→ THE TASK
Search the records below for the string "busyAt", and report each line that contains it.

→ Collected data
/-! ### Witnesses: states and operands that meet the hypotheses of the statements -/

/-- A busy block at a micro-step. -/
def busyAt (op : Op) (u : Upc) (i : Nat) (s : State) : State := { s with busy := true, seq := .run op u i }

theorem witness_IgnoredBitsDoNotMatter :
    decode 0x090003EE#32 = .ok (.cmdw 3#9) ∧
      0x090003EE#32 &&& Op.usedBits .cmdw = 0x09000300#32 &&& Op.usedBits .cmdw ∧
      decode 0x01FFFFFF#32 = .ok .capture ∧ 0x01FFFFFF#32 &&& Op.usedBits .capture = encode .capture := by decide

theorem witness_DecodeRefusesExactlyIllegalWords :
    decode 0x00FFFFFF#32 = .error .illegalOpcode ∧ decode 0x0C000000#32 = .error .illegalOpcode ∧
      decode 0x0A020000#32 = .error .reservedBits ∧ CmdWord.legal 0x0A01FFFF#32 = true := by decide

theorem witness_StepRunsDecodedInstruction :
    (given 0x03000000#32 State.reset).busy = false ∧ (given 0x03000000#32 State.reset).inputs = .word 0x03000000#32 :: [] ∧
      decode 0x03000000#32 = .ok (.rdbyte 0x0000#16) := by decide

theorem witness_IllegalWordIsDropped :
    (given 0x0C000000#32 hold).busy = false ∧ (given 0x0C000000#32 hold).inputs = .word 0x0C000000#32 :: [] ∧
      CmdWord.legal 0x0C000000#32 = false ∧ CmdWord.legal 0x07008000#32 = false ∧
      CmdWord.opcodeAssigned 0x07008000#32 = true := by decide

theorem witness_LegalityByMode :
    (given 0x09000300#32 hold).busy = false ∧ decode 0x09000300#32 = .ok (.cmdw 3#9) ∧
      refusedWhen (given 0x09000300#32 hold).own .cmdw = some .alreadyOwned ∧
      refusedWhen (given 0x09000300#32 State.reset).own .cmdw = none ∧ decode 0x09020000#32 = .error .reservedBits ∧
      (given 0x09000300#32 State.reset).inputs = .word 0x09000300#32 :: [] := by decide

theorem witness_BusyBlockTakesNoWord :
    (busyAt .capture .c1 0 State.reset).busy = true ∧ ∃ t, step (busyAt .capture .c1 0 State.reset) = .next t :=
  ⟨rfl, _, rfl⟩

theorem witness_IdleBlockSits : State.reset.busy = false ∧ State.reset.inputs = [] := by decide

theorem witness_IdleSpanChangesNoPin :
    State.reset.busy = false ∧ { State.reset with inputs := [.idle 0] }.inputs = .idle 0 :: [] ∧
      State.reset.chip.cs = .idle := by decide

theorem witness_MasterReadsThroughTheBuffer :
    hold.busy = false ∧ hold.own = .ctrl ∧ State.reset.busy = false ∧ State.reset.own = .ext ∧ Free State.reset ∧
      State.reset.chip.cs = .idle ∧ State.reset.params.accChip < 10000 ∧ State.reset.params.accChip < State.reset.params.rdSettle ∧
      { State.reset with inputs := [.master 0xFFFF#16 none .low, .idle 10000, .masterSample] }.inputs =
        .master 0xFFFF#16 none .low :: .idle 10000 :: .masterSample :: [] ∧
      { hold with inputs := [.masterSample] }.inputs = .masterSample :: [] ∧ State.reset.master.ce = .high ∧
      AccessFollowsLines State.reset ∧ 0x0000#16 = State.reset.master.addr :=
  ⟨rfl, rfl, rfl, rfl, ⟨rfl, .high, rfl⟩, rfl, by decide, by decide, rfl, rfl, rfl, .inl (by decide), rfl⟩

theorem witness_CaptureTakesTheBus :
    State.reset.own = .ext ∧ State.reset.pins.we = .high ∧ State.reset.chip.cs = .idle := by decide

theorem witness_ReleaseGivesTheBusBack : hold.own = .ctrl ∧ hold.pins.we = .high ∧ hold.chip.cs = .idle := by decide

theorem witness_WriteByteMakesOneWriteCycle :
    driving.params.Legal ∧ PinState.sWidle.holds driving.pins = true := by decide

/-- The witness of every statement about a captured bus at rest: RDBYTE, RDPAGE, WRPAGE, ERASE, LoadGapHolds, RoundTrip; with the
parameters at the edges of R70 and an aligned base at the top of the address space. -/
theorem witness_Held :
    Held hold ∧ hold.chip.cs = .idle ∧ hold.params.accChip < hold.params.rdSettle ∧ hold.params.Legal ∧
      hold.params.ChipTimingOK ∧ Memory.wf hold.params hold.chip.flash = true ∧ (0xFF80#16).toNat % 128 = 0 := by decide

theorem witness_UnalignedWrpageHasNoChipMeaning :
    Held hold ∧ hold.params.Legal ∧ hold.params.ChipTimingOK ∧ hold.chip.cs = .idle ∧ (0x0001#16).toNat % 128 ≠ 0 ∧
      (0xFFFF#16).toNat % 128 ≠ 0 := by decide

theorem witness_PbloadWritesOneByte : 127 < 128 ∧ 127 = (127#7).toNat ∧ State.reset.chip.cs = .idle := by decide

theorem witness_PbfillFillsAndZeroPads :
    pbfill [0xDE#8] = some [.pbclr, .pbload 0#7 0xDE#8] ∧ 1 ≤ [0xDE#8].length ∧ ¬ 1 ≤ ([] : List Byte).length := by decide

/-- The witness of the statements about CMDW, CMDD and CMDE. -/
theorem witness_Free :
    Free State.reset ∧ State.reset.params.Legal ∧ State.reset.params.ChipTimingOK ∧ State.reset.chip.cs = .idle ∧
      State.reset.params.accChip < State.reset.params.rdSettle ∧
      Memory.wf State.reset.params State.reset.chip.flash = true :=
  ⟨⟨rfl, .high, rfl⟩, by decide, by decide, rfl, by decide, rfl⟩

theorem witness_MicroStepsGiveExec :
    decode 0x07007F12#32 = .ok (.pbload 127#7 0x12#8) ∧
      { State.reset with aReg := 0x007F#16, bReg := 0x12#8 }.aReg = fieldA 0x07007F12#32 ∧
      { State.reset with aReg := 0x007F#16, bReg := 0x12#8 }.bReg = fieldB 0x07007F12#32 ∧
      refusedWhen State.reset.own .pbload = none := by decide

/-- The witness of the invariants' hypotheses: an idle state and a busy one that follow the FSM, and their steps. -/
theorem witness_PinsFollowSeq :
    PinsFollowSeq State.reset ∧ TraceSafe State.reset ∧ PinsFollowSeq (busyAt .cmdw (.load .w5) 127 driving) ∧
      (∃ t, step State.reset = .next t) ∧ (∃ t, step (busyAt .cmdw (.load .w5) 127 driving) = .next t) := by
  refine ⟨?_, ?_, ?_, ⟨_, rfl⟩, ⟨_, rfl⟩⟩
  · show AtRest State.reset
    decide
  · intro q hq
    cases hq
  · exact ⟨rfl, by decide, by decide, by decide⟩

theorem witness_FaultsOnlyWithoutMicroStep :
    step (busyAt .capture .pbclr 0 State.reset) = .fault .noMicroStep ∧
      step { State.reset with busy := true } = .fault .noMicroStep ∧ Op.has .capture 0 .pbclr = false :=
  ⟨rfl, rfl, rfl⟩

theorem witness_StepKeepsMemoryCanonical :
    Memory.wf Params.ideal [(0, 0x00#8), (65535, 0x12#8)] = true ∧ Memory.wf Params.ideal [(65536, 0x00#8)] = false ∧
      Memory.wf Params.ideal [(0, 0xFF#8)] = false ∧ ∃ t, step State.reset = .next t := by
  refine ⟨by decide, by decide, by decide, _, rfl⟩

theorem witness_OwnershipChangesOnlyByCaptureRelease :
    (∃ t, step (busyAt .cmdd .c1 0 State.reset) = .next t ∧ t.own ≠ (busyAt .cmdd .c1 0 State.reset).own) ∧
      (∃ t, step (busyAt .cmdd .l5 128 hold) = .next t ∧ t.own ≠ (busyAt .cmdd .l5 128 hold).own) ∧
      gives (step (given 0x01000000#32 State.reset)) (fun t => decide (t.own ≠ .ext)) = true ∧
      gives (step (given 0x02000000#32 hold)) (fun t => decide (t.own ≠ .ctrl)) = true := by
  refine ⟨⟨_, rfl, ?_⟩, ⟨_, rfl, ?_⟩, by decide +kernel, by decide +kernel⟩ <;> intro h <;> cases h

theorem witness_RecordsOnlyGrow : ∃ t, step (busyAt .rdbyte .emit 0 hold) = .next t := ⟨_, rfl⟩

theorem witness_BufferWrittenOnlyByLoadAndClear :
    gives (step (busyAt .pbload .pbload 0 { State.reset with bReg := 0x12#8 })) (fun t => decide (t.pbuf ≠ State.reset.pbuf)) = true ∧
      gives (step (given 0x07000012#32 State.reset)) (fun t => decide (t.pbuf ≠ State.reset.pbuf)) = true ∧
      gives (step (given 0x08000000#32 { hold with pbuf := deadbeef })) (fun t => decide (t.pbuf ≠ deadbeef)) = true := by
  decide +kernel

→ TASK OUTPUT
def busyAt (op : Op) (u : Upc) (i : Nat) (s : State) : State := { s with busy := true, seq := .run op u i }
    (busyAt .capture .c1 0 State.reset).busy = true ∧ ∃ t, step (busyAt .capture .c1 0 State.reset) = .next t :=
    PinsFollowSeq State.reset ∧ TraceSafe State.reset ∧ PinsFollowSeq (busyAt .cmdw (.load .w5) 127 driving) ∧
      (∃ t, step State.reset = .next t) ∧ (∃ t, step (busyAt .cmdw (.load .w5) 127 driving) = .next t) := by
    step (busyAt .capture .pbclr 0 State.reset) = .fault .noMicroStep ∧
    (∃ t, step (busyAt .cmdd .c1 0 State.reset) = .next t ∧ t.own ≠ (busyAt .cmdd .c1 0 State.reset).own) ∧
      (∃ t, step (busyAt .cmdd .l5 128 hold) = .next t ∧ t.own ≠ (busyAt .cmdd .l5 128 hold).own) ∧
theorem witness_RecordsOnlyGrow : ∃ t, step (busyAt .rdbyte .emit 0 hold) = .next t := ⟨_, rfl⟩
    gives (step (busyAt .pbload .pbload 0 { State.reset with bReg := 0x12#8 })) (fun t => decide (t.pbuf ≠ State.reset.pbuf)) = true ∧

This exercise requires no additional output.